EXERCISE PROMPT: Write out each line of the entries exactly, starting at the first and finishing with the line that contains "power group. -/".

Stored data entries
----------------

-- ==== Sys2Proof/Machine/Ops.lean ====
section
/-! DEFINITION. The operations every meaning is written over: updates of one group of the state, what leaves the
device, the meters, the wakes, the lines of the store, the arrival counters and their waits, the completions, and the
Barker. -/

namespace Sys2Proof.Machine

/-! ### Updates of one group -/

/-- Updates the power group. -/
def modPower (f : Power → Power) (s : State) : State := { s with power := f s.power }
/-- Updates the rigging. -/
def modRig (f : Rig → Rig) (s : State) : State := { s with rig := f s.rig }
/-- Updates the translation state. -/
def modXlat (f : Xlat → Xlat) (s : State) : State := { s with xlat := f s.xlat }
/-- Updates the store and its Carousels. -/
def modMem (f : Mem → Mem) (s : State) : State := { s with mem := f s.mem }
/-- Updates the INTEG block. -/
def modInteg (f : Integ → Integ) (s : State) : State := { s with integ := f s.integ }
/-- Updates the home agent. -/
def modHome (f : Home → Home) (s : State) : State := { s with home := f s.home }
/-- Updates the ORDER block. -/
def modOrder (f : Order → Order) (s : State) : State := { s with order := f s.order }
/-- Updates the Trapeze ports. -/
def modFab (f : Fab → Fab) (s : State) : State := { s with fab := f s.fab }
/-- Updates the UCIe adapters. -/
def modUcie (f : Ucie → Ucie) (s : State) : State := { s with ucie := f s.ucie }
/-- Updates the Barker. -/
def modBarker (f : Barker → Barker) (s : State) : State := { s with barker := f s.barker }
/-- Updates the Ringmaster. -/
def modMgmt (f : Mgmt → Mgmt) (s : State) : State := { s with mgmt := f s.mgmt }
/-- Updates the commands in flight. -/
def modCmds (f : List Cmd → List Cmd) (s : State) : State := { s with cmds := f s.cmds }
/-- Updates the queue pairs. -/
def modQps (f : Tab Qp → Tab Qp) (s : State) : State := { s with qps := f s.qps }
/-- Updates the partitions. -/
def modParts (f : Tab Part → Tab Part) (s : State) : State := { s with parts := f s.parts }
/-- Updates the Booths. -/
def modBooths (f : Tab BoothSt → Tab BoothSt) (s : State) : State := { s with booths := f s.booths }
/-- Updates the meter banks. -/
def modBanks (f : Tab Bank → Tab Bank) (s : State) : State := { s with banks := f s.banks }
/-- Appends to what has left the device. -/
def emit (o : Out) (s : State) : State := { s with outbox := s.outbox ++ [o] }

/-- A queue pair's registers. -/
def getQp (s : State) (q : Nat) : Qp := Tab.get {} s.qps q
/-- Updates one queue pair. -/
def modQp (q : Nat) (f : Qp → Qp) (s : State) : State := modQps (fun t => Tab.insert t q (f (Tab.get {} t q))) s
/-- A partition's state. -/
def getPart (s : State) (p : Nat) : Part := Tab.get {} s.parts p
/-- Updates one partition. -/
def modPart (p : Nat) (f : Part → Part) (s : State) : State := modParts (fun t => Tab.insert t p (f (Tab.get {} t p))) s
/-- A Booth's state. -/
def getBooth (s : State) (b : Nat) : BoothSt := Tab.get {} s.booths b
/-- Updates one Booth. -/
def modBooth (b : Nat) (f : BoothSt → BoothSt) (s : State) : State :=
  modBooths (fun t => Tab.insert t b (f (Tab.get {} t b))) s
/-- A link's state. -/
def getLink (s : State) (l : Nat) : Link := Tab.get {} s.fab.links l
/-- Updates one link. -/
def modLink (l : Nat) (f : Link → Link) (s : State) : State :=
  modFab (fun x => { x with links := Tab.insert x.links l (f (Tab.get {} x.links l)) }) s
/-- A port's lists. -/
def getPort (s : State) (p : Nat) : PortSt := Tab.get {} s.fab.ports p
/-- Updates one port's lists. -/
def modPort (p : Nat) (f : PortSt → PortSt) (s : State) : State :=
  modFab (fun x => { x with ports := Tab.insert x.ports p (f (Tab.get {} x.ports p)) }) s
/-- A site's state. -/
def getSite (s : State) (k : Nat) : Site := Tab.get {} s.ucie.sites k
/-- Updates one site. -/
def modSite (k : Nat) (f : Site → Site) (s : State) : State :=
  modUcie (fun x => { x with sites := Tab.insert x.sites k (f (Tab.get {} x.sites k)) }) s
/-- A meter bank. -/
def getBank (s : State) (n : Nat) : Bank := Tab.get {} s.banks n
/-- Updates one meter bank. -/
def modBank (n : Nat) (f : Bank → Bank) (s : State) : State :=
  modBanks (fun t => Tab.insert t n (f (Tab.get {} t n))) s
/-- The registers of a stack. -/
def getStack (s : State) (k : Nat) : MemStack := Tab.get {} s.mem.channels k
/-- Updates the registers of one stack. -/
def modStack (k : Nat) (f : MemStack → MemStack) (s : State) : State :=
  modMem (fun x => { x with channels := Tab.insert x.channels k (f (Tab.get {} x.channels k)) }) s
/-- A group's pair state. -/
def getMirror (s : State) (g : Nat) : Mirror := Tab.get {} s.integ.mirrors g
/-- Updates one group's pair state. -/
def modMirror (g : Nat) (f : Mirror → Mirror) (s : State) : State :=
  modInteg (fun x => { x with mirrors := Tab.insert x.mirrors g (f (Tab.get {} x.mirrors g)) }) s
/-- An arrival counter. -/
def getCtr (s : State) (n : Nat) : Word := Tab.get 0 s.order.ctrs n
/-- Sets an arrival counter. -/
def setCtr (n : Nat) (v : Word) (s : State) : State :=
  modOrder (fun x => { x with ctrs := Tab.put 0 x.ctrs n v }) s

/-- Applies an update when a condition holds. -/
def whenS (b : Bool) (f : State → State) (s : State) : State := if b then f s else s

/-- Applies an update for each entry of a list, in order. -/
def eachS {α : Type} (l : List α) (f : α → State → State) (s : State) : State := l.foldl (fun s a => f a s) s

/-- The next free value the manual leaves undefined (log 5), and the state that has drawn it. -/
def drawFree (s : State) : Word × State := (Config.freeWord s.freeCount, { s with freeCount := s.freeCount + 1 })

/-! ### Meters (R508 to R511) -/

/-- The start of a bank's current window. -/
def bankFrom (b : Bank) : Nat := b.from_

/-- The cycle at which a bank's current window ends (R510). -/
def windowEnd (b : Bank) : Nat := b.start + ((bankFrom b - b.start) / max 1 b.window + 1) * max 1 b.window

/-- Reports the window of a bank that ends at a cycle (R510). -/
def closeWindow (at_ : Nat) (b : Bank) : Bank :=
  { b with last := b.cur, cur := [], lastFrom := bankFrom b, lastEnd := at_, from_ := at_,
           lastIndex := BitVec.ofNat 64 ((bankFrom b - b.start) / max 1 b.window) }

/-- A bank at a cycle: the windows that have ended by then are reported, the last of them standing in the LAST counters (R31, R510). -/
def rollBank (now : Nat) (b : Bank) : Bank :=
  if !b.isOpen || now < windowEnd b then b else
  let b := closeWindow (windowEnd b) b
  if now < windowEnd b then b else
  let at_ := b.start + (now - b.start) / max 1 b.window * max 1 b.window
  closeWindow at_ { b with from_ := at_ - max 1 b.window }

/-- Charges an amount of an event to a bank at an event time: to the current window, or to the last one when the time falls
in it (R31, R509). -/
def chargeBank (e amount time : Nat) (b : Bank) : Bank :=
  if !b.isOpen || !b.events.testBit e then b
  else if bankFrom b ≤ time then { b with cur := Tab.insert b.cur e (satAdd 64 (Tab.get 0 b.cur e) amount) }
  else if b.lastFrom ≤ time && time < b.lastEnd then { b with last := Tab.insert b.last e (satAdd 64 (Tab.get 0 b.last e) amount) }
  else b

/-- The bank of a partition under maps (R509). -/
def bankOf (m : Maps) (p : Nat) : Option Nat := (Tab.find m.parts p).map PartRec.meterBank

/-- Charges an event to the partition's bank under the maps of an epoch, at an event time (R509). -/
def charge (p epoch e amount time : Nat) (s : State) : State :=
  match bankOf (mapsAt s epoch) p with
  | some n => modBank n (fun b => chargeBank e amount time (rollBank s.now b)) s
  | none => s

/-- The per-cycle events of a METER cycle: the CURTAIN cycles of the partitions, the BOOTH cycles, four to a METER cycle, of the Booths
that have a command in execution (Table 16.7). -/
def chargeCycle (s : State) : State :=
  let asleep := (s.parts.filter fun e => e.2.pstate = .curtain || e.2.pstate = .waking).map Prod.fst
  let busy (b : Nat) : Option Cmd := s.cmds.find? fun c => c.booth = b && c.begun
  let s := eachS asleep (fun p s => charge p s.rig.epoch 13 1 s.now s) s
  eachS ((List.range 40).filterMap busy) (fun c s => charge c.part c.epoch 5 4 s.now s) s

/-- The Carousels' slots in a METER cycle: of the four slots of a trained stack, those that served a channel other than their own are a free number
(R109, R136, Table 4.11, log 50). -/
def slotCycle (s : State) : State :=
  eachS ((List.range 20).filter fun k => (getStack s k).trained)
    (fun k s => modStack k (fun x => { x with reassigned := satAdd 32 x.reassigned (min 4 (drawFree s).1.toNat) }) (drawFree s).2) s

/-- The flits that the Adapters of ACTIVE sites replay in a METER cycle: a free number (Table 13.8, log 23). -/
def replayCycle (s : State) : State :=
  eachS ((List.range 4).filter fun k => decide ((getSite s k).st = .active))
    (fun k s => modSite k (fun x => { x with replays := satAdd 32 x.replays (drawFree s).1.toNat }) (drawFree s).2) s

/-- Charges an event of a request. -/
def chargeReq (r : Req) (e amount : Nat) (s : State) : State := charge r.part r.epoch e amount r.time s

/-- Opens a series of windows of a bank for a METER record (R510). -/
def openBank (n : Nat) (r : MeterRec) (s : State) : State :=
  modBank n (fun b =>
    let b := rollBank s.now b
    let b := if b.isOpen then closeWindow s.now b else b
    { b with isOpen := true, start := s.now, from_ := s.now, window := r.window, events := r.events, part := r.part, cur := [] }) s

/-! ### The Turnstile (R473 to R475, R479) -/

/-- A partition's allowance in amperes: 12 per Booth and 2 per channel group (R473). -/
def allowance (m : Maps) (p : Nat) : Nat :=
  12 * (m.booths.filter fun (_, r) => r.part = p).length + 2 * (m.groups.filter fun (_, o) => o = p).length

/-- Whether a partition sleeps: entering CURTAIN, in it or waking (R463 to R466). -/
def sleeping (s : State) (p : Nat) : Bool := (getPart s p).pstate ≠ .on

/-! ### Links and sites: sending -/

/-- Whether a link is ACTIVE. -/
def linkUp (s : State) (l : Nat) : Bool := (getLink s l).st = .active

/-- Whether a packet arrives on a link: the link is ACTIVE, or the packet waits in its ingress since it was (R379). -/
def arrives (s : State) (l : Nat) (p : Packet) : Bool := linkUp s l || (getLink s l).ingress.head? = some p

/-- The lanes of a link that carry traffic. -/
def linkWidth (s : State) (l : Nat) : Nat := popCount (getLink s l).active.toNat 8

/-- The request Tickets of a link for a partition: its share (R386). -/
def linkShare (m : Maps) (l p : Nat) : Nat :=
  match Tab.find m.ports (l / 2) with
  | some r => r.share.getD p 0
  | none => 0

/-- The list L of R388 over the links that a test admits. -/
def linkList (s : State) (ok : Nat → Bool) : List Nat :=
  (List.range 8).flatMap fun j => (List.range 16).filter fun l => linkUp s l && decide (j < linkWidth s l) && ok l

----------------

RESPONSE TO THIS TASK:
-- ==== Sys2Proof/Machine/Ops.lean ====
section
/-! DEFINITION. The operations every meaning is written over: updates of one group of the state, what leaves the
device, the meters, the wakes, the lines of the store, the arrival counters and their waits, the completions, and the
Barker. -/

namespace Sys2Proof.Machine

/-! ### Updates of one group -/

/-- Updates the power group. -/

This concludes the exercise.